The scalable folder is only reserved for SVG icons.
non-png-icon-in-hicolor-size-folder
Exceptions allowed: No
An icon file with an extension other than .png was installed to
$FLATPAK_DEST/share/icons/hicolor/$size/apps (builddir/share/icons/hicolor/$size/apps
for the local build directory).
The sized folders are only reserved for PNG icons.
toplevel-cleanup-debug
Exceptions allowed: No
The toplevel cleanup property in the Flatpak manifest
has /lib/debug.
This must not be cleaned up as it is used to generate debug data for the Flatpak by Flatpak Builder.
toplevel-no-command
Exceptions allowed: No
The toplevel command property in the Flatpak manifest
is absent.
This property is required.
toplevel-no-modules
Exceptions allowed: No
The Flatpak manifest
has no modules property.
This property is required.
toplevel-command-is-path
Exceptions allowed: No
The toplevel command property in the Flatpak manifest
is a path.
This must be just the name of the main binary of the application and the
binary must be present in $FLATPAK_DEST/bin.
toplevel-unnecessary-branch
Exceptions allowed: No
The toplevel branch or default-branch property in the
Flatpak manifest
is unnecessary.
On Flathub, the branch is set by the builder using --default-branch
argument of Flatpak Builder.
Specifying the branch or default-branch property leads to other issues.
Linter warnings
Warnings are non-fatal but they should be resolved, if possible. Some of them might be promoted to an error in the future if needed.
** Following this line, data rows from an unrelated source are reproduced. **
-- ==== Sys2Proof/Certificates/Slice0/Obligations.lean ====
section
/-! DEFINITION. The statements for the provers, chapter by chapter. A request statement gives the state that the request
leaves, w, over `heard s`, the part as the good telegram finds it; `answered` then places the reply. -/

open Sys2Proof Sys2Proof.Machine

/-! ### The step, the resets, the held part -/

/-- The block takes the command at the front of its queue and carries it out with the queue's rest. The queue and its
step are the model's (log 1). -/
def Obligations.StepRunsFrontCommand : Prop :=
  ∀ (c : Instr) (rest : List Instr) (s : State), s.pending = c :: rest → step s = exec c { s with pending := rest }

/-- The model's choice (log 1): on an empty queue one millisecond passes for every running time, to no less than 0, a
JOG whose time left reaches 0 ends (R188), a silence expiry that a JOG overtook no longer follows it (log 38), and
nothing else changes; while RESETn is held nothing changes at all. -/
def Obligations.StepIdlesOnEmptyQueue : Prop :=
  ∀ s : State, s.pending = [] →
    (s.pins.resetHeld = true → step s = .next s) ∧
    (s.pins.resetHeld = false →
      let jog (l : Leg) : Leg :=
        if l.owner = .jog then (if l.jogLeft ≤ 1 then ⟨.none, 0, 0⟩ else { l with jogLeft := l.jogLeft - 1 }) else l
      step s = .next
        { s with
          sfe := { s.sfe with scanLeft := s.sfe.scanLeft - 1 },
          pcu := { s.pcu with speedLeft := s.pcu.speedLeft - 1, drumLeft := s.pcu.drumLeft - 1 },
          csc := { s.csc with stateTimer := s.csc.stateTimer.map fun n => n - 1, silenceLeft := s.csc.silenceLeft - 1,
                              overtaken := .no },
          vos := { s.vos with legs := ⟨jog s.vos.legs.left, jog s.vos.legs.right⟩ },
          li := { s.li with statusTimer := s.li.statusTimer.map fun n => n - 1,
                            gapLeft := if s.li.rx = .hunt then s.li.gapLeft else s.li.gapLeft - 1 } })

/-- Every command has an outcome in every state, and the outcome keeps the commands that wait. -/
def Obligations.EveryCommandAnswersNext : Prop :=
  ∀ (c : Instr) (s : State), ∃ t, exec c s = .next t ∧ t.pending = s.pending

/-- The state after reset keeps every promise that the statements about all steps start from. -/
def Obligations.ResetMeetsEveryPromise : Prop :=
  let s := State.reset
  VolumeBalanced s ∧ LevelsLatched s ∧ RepliesFit s ∧ LineBusyWhileWaiting s ∧ StationInRange s ∧ TimerFollowsState s ∧
    JogOnlyInReady s ∧ NeutralWhenHeld s ∧ NoneMeansZero s.vos.legs.left ∧ NoneMeansZero s.vos.legs.right ∧
    QueueShape s ∧ MaterialOrdered s.btq.segs ∧ TagsOrdered s.btq.segs ∧ LoadingTakesAll s ∧ TagsFollowTruck s ∧
    SetpointInRange s.cfg.plan.maxDepth s.dlu.left ∧ SetpointInRange s.cfg.plan.maxDepth s.dlu.right ∧
    IntegratorLimited s.cfg.side.left s.dlu.left ∧ IntegratorLimited s.cfg.side.right s.dlu.right ∧
    PlanOrdered s.pt.list ∧ WindowsApart s.pt.windows ∧ (∀ i, CountersApart (s.sfe.chans.get i)) ∧
    HeldOnlyWhereAllowed s ∧ LogFits s

/-- R196, R202: a power-on reset takes the strap levels into the latch and puts every block at its values after reset; a
RESTART does the same when the last byte of its reply has been sent, but keeps the latch. The width and RIGHT's mode
follow the straps (R116, R52). PLAN_LOW is pending from the start, STOP_ACTIVE where the pin is asserted (R209).
Values the manual leaves open at reset, and a RESTART_RESET that is not due, are the model's (log 1, log 2, log 18). -/
def Obligations.ResetsRestoreEveryBlock : Prop :=
  ∀ (p : Straps) (s : State),
    let marks (stop : Bool) : EventWord := if stop then 0x20080#25 else 0x80#25
    let fresh (q : Straps) (pins : Pins) : State :=
      { State.reset with
        pins := pins, pending := s.pending,
        cfg := { Records.reset with
                 side := ⟨SideRec.reset, { SideRec.reset with mode := if q.cfg3 then .slope else .depth }⟩,
                 limits := { Records.reset.limits with
                             width := if q.cfg1 then (if q.cfg0 then 2200 else 2000)
                                      else if q.cfg0 then 1500 else 1000 } },
        li := { State.reset.li with
                straps := q,
                events := { State.reset.li.events with pending := marks pins.stop, cond := marks pins.stop } } }
    exec (.powerOnReset p) s = .next (fresh p { s.pins with cfg := p, resetHeld := false }) ∧
    (s.pins.resetHeld = false → s.li.restarting = true →
      ∀ x, s.li.sending = some x → x.kind = 0x83#8 → x.payload = [0x00#8] →
        exec .restartReset s = .next (fresh s.li.straps s.pins) ∧
        exec .transmitComplete s = .next (fresh s.li.straps s.pins)) ∧
    (s.pins.resetHeld = false → s.li.restarting = false → exec .restartReset s = .next (arbitrate s))

/-- RESETn driven low holds the part: ADVANCE_PERMIT is low (R180), and until the release every command but a power-on
reset changes pins alone (the model's reading of a held part, log 9). -/
def Obligations.HeldPartStandsStill : Prop :=
  ∀ s : State,
    exec .resetnAsserted s = .next { s with pins := { s.pins with resetHeld := true } } ∧
    (s.pins.resetHeld = true →
      advancePermit s = false ∧
      ∀ c, (∀ p, c ≠ .powerOnReset p) →
        ∃ t, exec c s = .next t ∧ t = { s with pins := t.pins } ∧ t.pins.resetHeld = true)

/-! ### Sensor channels (chapter 1) -/

/-- R1, R2, R5, R6, R7: a sample set works every channel's raw value through trim, raw-fault test and linearisation, and
forms the supply value. The linearised value lies between the two points of its segment. That the next scan ends 10 ms
later, whatever time was left of this one, is the model's choice (log 19). -/
def Obligations.SampleSetReadsChannels : Prop :=
  ∀ (scan : Scan) (o : SampleOrder) (s : State), s.pins.resetHeld = false →
    ∃ t, exec (.sampleSet scan o) s = .next t ∧
      t.vos.supply = scan.supply.toNat * 25 / 256 ∧ t.sfe.scanLeft = 10 ∧
      t = { s with sfe := t.sfe, sru := t.sru, dlu := t.dlu, dlm := t.dlm, csc := t.csc, vos := t.vos, li := t.li,
                   pcu := { s.pcu with stall := t.pcu.stall }, btq := { s.btq with drive := t.btq.drive } } ∧
      ∀ i,
        let old := s.sfe.chans.get i
        let new := t.sfe.chans.get i
        let r := (scan.chans.get i).toNat
        let c := new.trimmed
        let k := c / 512
        let y := old.table.getD k 0
        let z := old.table.getD (k + 1) 0
        new.raw = r ∧ new.fault = (decide (r ≤ 8) || decide (4087 ≤ r)) ∧
        (c : Int) = max 0 (min 4095 ((r : Int) + 2 * old.cfg.trim)) ∧ k ≤ 7 ∧
        new.lin = y + (z - y) * ((c : Int) - 512 * (k : Int)) / 512 ∧ min y z ≤ new.lin ∧ new.lin ≤ max y z ∧
        ((∀ p ∈ old.table, -20000 ≤ p ∧ p ≤ 20000) → -20000 ≤ new.lin ∧ new.lin ≤ 20000) ∧
        (old.table = [-2048, -1536, -1024, -512, 0, 512, 1024, 1536, 2048] → new.lin = (c : Int) - 2048) ∧
        new.table = old.table ∧ new.cfg = { old.cfg with zero := new.cfg.zero } ∧
        new.subst = old.subst

/-- R11, R12: how a sample set judges each channel's new sample v, with n the channel after it. -/
def Obligations.SampleSetJudgesQualification : Prop :=
  ∀ (scan : Scan) (o : SampleOrder) (s : State), s.pins.resetHeld = false →
    ∃ t, exec (.sampleSet scan o) s = .next t ∧
      ∀ i,
        let old := s.sfe.chans.get i
        let new := t.sfe.chans.get i
        let v := new.lin
        let near (w : Int) : Prop := new.fault = false ∧ (v - w).natAbs ≤ old.cfg.tol
        (old.qual = .qualified → near old.accepted →
          new.qual = .qualified ∧ new.accepted = v ∧ new.unlock = 0 ∧ new.lock = old.lock ∧ new.cmp = old.cmp) ∧
        (old.qual = .qualified → ¬ near old.accepted → old.unlock + 1 < old.cfg.unlockN →
          new.qual = .qualified ∧ new.accepted = old.accepted ∧ new.unlock = old.unlock + 1 ∧
            new.lock = old.lock ∧ new.cmp = old.cmp) ∧
        (old.qual = .qualified → ¬ near old.accepted → old.cfg.unlockN ≤ old.unlock + 1 →
          new.qual = .unqualified ∧ new.accepted = old.accepted ∧ new.unlock = 0 ∧ new.lock = 0 ∧
            new.cmp = some v) ∧
        (old.qual = .unqualified → old.cmp = none →
          new.qual = .unqualified ∧ new.accepted = old.accepted ∧ new.unlock = old.unlock ∧ new.lock = old.lock ∧
            new.cmp = some v) ∧
        (∀ w, old.qual = .unqualified → old.cmp = some w → near w → old.lock + 1 < old.cfg.lockN →
          new.qual = .unqualified ∧ new.accepted = old.accepted ∧ new.unlock = old.unlock ∧
            new.lock = old.lock + 1 ∧ new.cmp = some v) ∧
        (∀ w, old.qual = .unqualified → old.cmp = some w → near w → old.cfg.lockN ≤ old.lock + 1 →
          new.qual = .qualified ∧ new.accepted = v ∧ new.unlock = 0 ∧ new.lock = 0) ∧
        (∀ w, old.qual = .unqualified → old.cmp = some w → ¬ near w →
          new.qual = .unqualified ∧ new.accepted = old.accepted ∧ new.unlock = old.unlock ∧ new.lock = 0 ∧
            new.cmp = some v)

/-- R11, R12, R14, R21: the sample that unlocks or locks one channel, as commands of their own (log 7): that channel
alone changes, CHANNEL_FAULT is judged, and an unlock of an involved channel fails a ZERO capture, or completes one
whose 32nd sample set has been taken (log 3). A sample that does not unlock or lock changes nothing (log 2). -/
def Obligations.ChannelUnlockAndLock : Prop :=
  ∀ (ch : Chan) (raw : Raw) (s : State), s.pins.resetHeld = false →
    let c := s.sfe.chans.get ch
    let d := c.read raw.toNat
    let gone : Channel := { d with qual := .unqualified, lock := 0, unlock := 0, cmp := some d.lin }
    let back : Channel := { d with qual := .qualified, accepted := d.lin, lock := 0, unlock := 0, cmp := some d.lin }
    let fitted (x : Channel) : State :=
      let w := { s with sfe := { s.sfe with chans := s.sfe.chans.set ch x } }
      setCond .channelFault (Chan.all.any fun i =>
        decide ((w.sfe.chans.get i).cfg.role ≠ .unused ∧ (w.sfe.chans.get i).qual = .unqualified)) w
    let far (w : Int) : Prop := d.fault = true ∨ c.cfg.tol < (d.lin - w).natAbs
    (c.qual = .qualified → far c.accepted → c.cfg.unlockN ≤ c.unlock + 1 →
      (∀ k, s.sfe.capture = some k → (∃ p ∈ k.sums, p.1 = ch) → k.count < 32 →
        exec (.channelUnlock ch raw) s = .next (arbitrate (raise .zeroFailed
          ((fitted gone).mapSfe fun b => { b with capture := none })))) ∧
      (∀ k, s.sfe.capture = some k → (∃ p ∈ k.sums, p.1 = ch) → 32 ≤ k.count → (k.sums.map Prod.fst).Nodup →
        exec (.channelUnlock ch raw) s = .next (arbitrate (captured k (fitted gone)))) ∧
      ((∀ k, s.sfe.capture = some k → ∀ p ∈ k.sums, p.1 ≠ ch) →
        exec (.channelUnlock ch raw) s = .next (arbitrate (fitted gone)))) ∧
    (c.qual = .unqualified ∨ ¬ far c.accepted ∨ c.unlock + 1 < c.cfg.unlockN →
      exec (.channelUnlock ch raw) s = .next (arbitrate s)) ∧
    (∀ w, c.qual = .unqualified → c.cmp = some w → ¬ far w → c.cfg.lockN ≤ c.lock + 1 →
      exec (.channelLock ch raw) s = .next (arbitrate (fitted back))) ∧
    (∀ w, c.qual = .unqualified → c.cmp = some w → far w ∨ c.lock + 1 < c.cfg.lockN →
      exec (.channelLock ch raw) s = .next (arbitrate s)) ∧
    (c.qual = .qualified ∨ c.cmp = none → exec (.channelLock ch raw) s = .next (arbitrate s))

/-! ### Side references, loops, load and captures at a sample set (chapters 1, 3, 5, 6) -/

/-- R39 to R46: the reading of a side in DEPTH mode after a sample set, from the channels it published and the zeros in
force. -/
def Obligations.SideReadingInDepthMode : Prop :=
  ∀ (scan : Scan) (o : SampleOrder) (s : State), s.pins.resetHeld = false →
    (∀ k, s.sfe.capture = some k → k.count < 32) →
    ∃ t, exec (.sampleSet scan o) s = .next t ∧
      ∀ side, (side = .left ∨ s.cfg.side.right.mode = .depth) →
        let old := s.sru.sides.get side
        let new := t.sru.sides.get side
        let rec_ := s.cfg.side.get side
        let heights := Chan.all.filter fun i =>
          (t.sfe.chans.get i).cfg.role == .height && (t.sfe.chans.get i).cfg.side == side
        let members := heights.filter fun i => (t.sfe.chans.get i).pubState != .unqualified
        let total := (members.map fun i => (t.sfe.chans.get i).pubValue - (s.sfe.chans.get i).cfg.zero).sum
        let wasLost : Prop := old.ref = .lost ∨ (side = .right ∧ s.sru.modeChanged = true)
        let apart := (new.avg - old.depth).natAbs
        new.heightSet = heights ∧ new.members = members ∧
        (members.length < rec_.minMembers → new.ref = .lost) ∧
        (rec_.minMembers ≤ members.length → members.length < heights.length → new.ref = .degraded) ∧
        (rec_.minMembers ≤ members.length → members.length = heights.length → new.ref = .full) ∧
        (members ≠ [] → new.avg = max (-5000) (min 5000 (total / (members.length : Int)))) ∧
        (members = [] → new.avg = old.avg) ∧
        (new.ref = .lost → new.depth = old.depth ∧ new.tracking = .track ∧ new.leftLost = false) ∧
        (new.ref ≠ .lost → wasLost → new.depth = new.avg ∧ new.tracking = .track ∧ new.leftLost = true) ∧
        (new.ref ≠ .lost → ¬ wasLost → new.leftLost = false ∧
          (old.tracking = .track → members = old.members → new.depth = new.avg ∧ new.tracking = .track) ∧
          ((old.tracking = .rebase ∨ members ≠ old.members) →
            (apart ≤ rec_.rebaseRate → new.depth = new.avg ∧ new.tracking = .track) ∧
            (rec_.rebaseRate < apart → new.tracking = .rebase ∧
              (old.depth < new.avg → new.depth = old.depth + rec_.rebaseRate) ∧
              (new.avg < old.depth → new.depth = old.depth - rec_.rebaseRate))))

/-- R47 to R49, R53, R39: the reading of RIGHT in SLOPE mode after a sample set, from LEFT's reading and the slope
channel, with the HEIGHT set and member set that are still formed; at the first sample set after a change of the mode its
tracking state is TRACK (R50; log 16). That a LOST RIGHT stands in TRACK is the model's choice (log 39). R41: the four
conditions follow the reference states in either mode. -/
def Obligations.SideReadingInSlopeMode : Prop :=
  ∀ (scan : Scan) (o : SampleOrder) (s : State), s.pins.resetHeld = false →
    ∃ t, exec (.sampleSet scan o) s = .next t ∧
      (s.cfg.side.right.mode = .slope →
        let old := s.sru.sides.right
        let new := t.sru.sides.right
        let left := t.sru.sides.left
        let slopes := Chan.all.filter fun i => (t.sfe.chans.get i).cfg.role == .slope
        let fresh := s.sru.modeChanged
        let heights := Chan.all.filter fun i =>
          (t.sfe.chans.get i).cfg.role == .height && (t.sfe.chans.get i).cfg.side == .right
        new.heightSet = heights ∧
        new.members = (heights.filter fun i => (t.sfe.chans.get i).pubState != .unqualified) ∧ new.avg = old.avg ∧
        (∀ c, slopes = [c] →
          let x := t.sfe.chans.get c
          t.sru.slope = some (c, x.pubValue) ∧
          (x.pubState ≠ .unqualified → left.ref ≠ .lost →
            new.ref = left.ref ∧
            new.depth = max (-5000) (min 5000 (left.depth + x.pubValue * (s.cfg.limits.width : Int) / 1000)) ∧
            new.tracking = (if fresh then .track else left.tracking) ∧
            new.leftLost = (fresh || decide (old.ref = .lost))) ∧
          (x.pubState = .unqualified ∨ left.ref = .lost →
            new.ref = .lost ∧ new.depth = old.depth ∧ new.tracking = .track ∧ new.leftLost = false)) ∧
        (slopes.length ≠ 1 →
          t.sru.slope = none ∧ new.ref = .lost ∧ new.depth = old.depth ∧ new.tracking = .track ∧
            new.leftLost = false)) ∧
      condition .refDegradedL t = decide (t.sru.sides.left.ref = .degraded) ∧
      condition .refDegradedR t = decide (t.sru.sides.right.ref = .degraded) ∧
      condition .refLostL t = decide (t.sru.sides.left.ref = .lost) ∧
      condition .refLostR t = decide (t.sru.sides.right.ref = .lost)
appstream-screenshot-missing-caption
The MetaInfo file
is missing caption tag for one or more screenshots or the caption
tag is empty.
Please refer to the MetaInfo guidelines for more details.
desktop-file-low-quality-category
The desktop file has one or more low-quality categories and no proper (non low-quality) category.
If this error is accompanied with appstream-missing-categories, it means
that all categories set in desktop file or Metainfo file were filtered.
module-module_name-source-md5-deprecated
A module in the Flatpak manifest
is using the deprecated and insecure md5 checksum.
It is recommended to switch to sha256 or sha512.
module-module_name-source-sha1-deprecated
A module in the Flatpak manifest
is using the deprecated sha1 checksum.
It is recommended to switch to sha256 or sha512.
module-module_name-buildsystem-is-plain-cmake
A module in the Flatpak manifest
is using plain cmake as buildsystem.
It is recommended to switch to cmake-ninja as that is usually faster.
module-module_name-cmake-non-release-build
A module in the Flatpak manifest
is using cmake or cmake-ninja as buildsystem has a CMAKE_BUILD_TYPE
value, not of Release, RelWithDebInfo, MinSizeRel.
It is recommended to use one of those as the build type.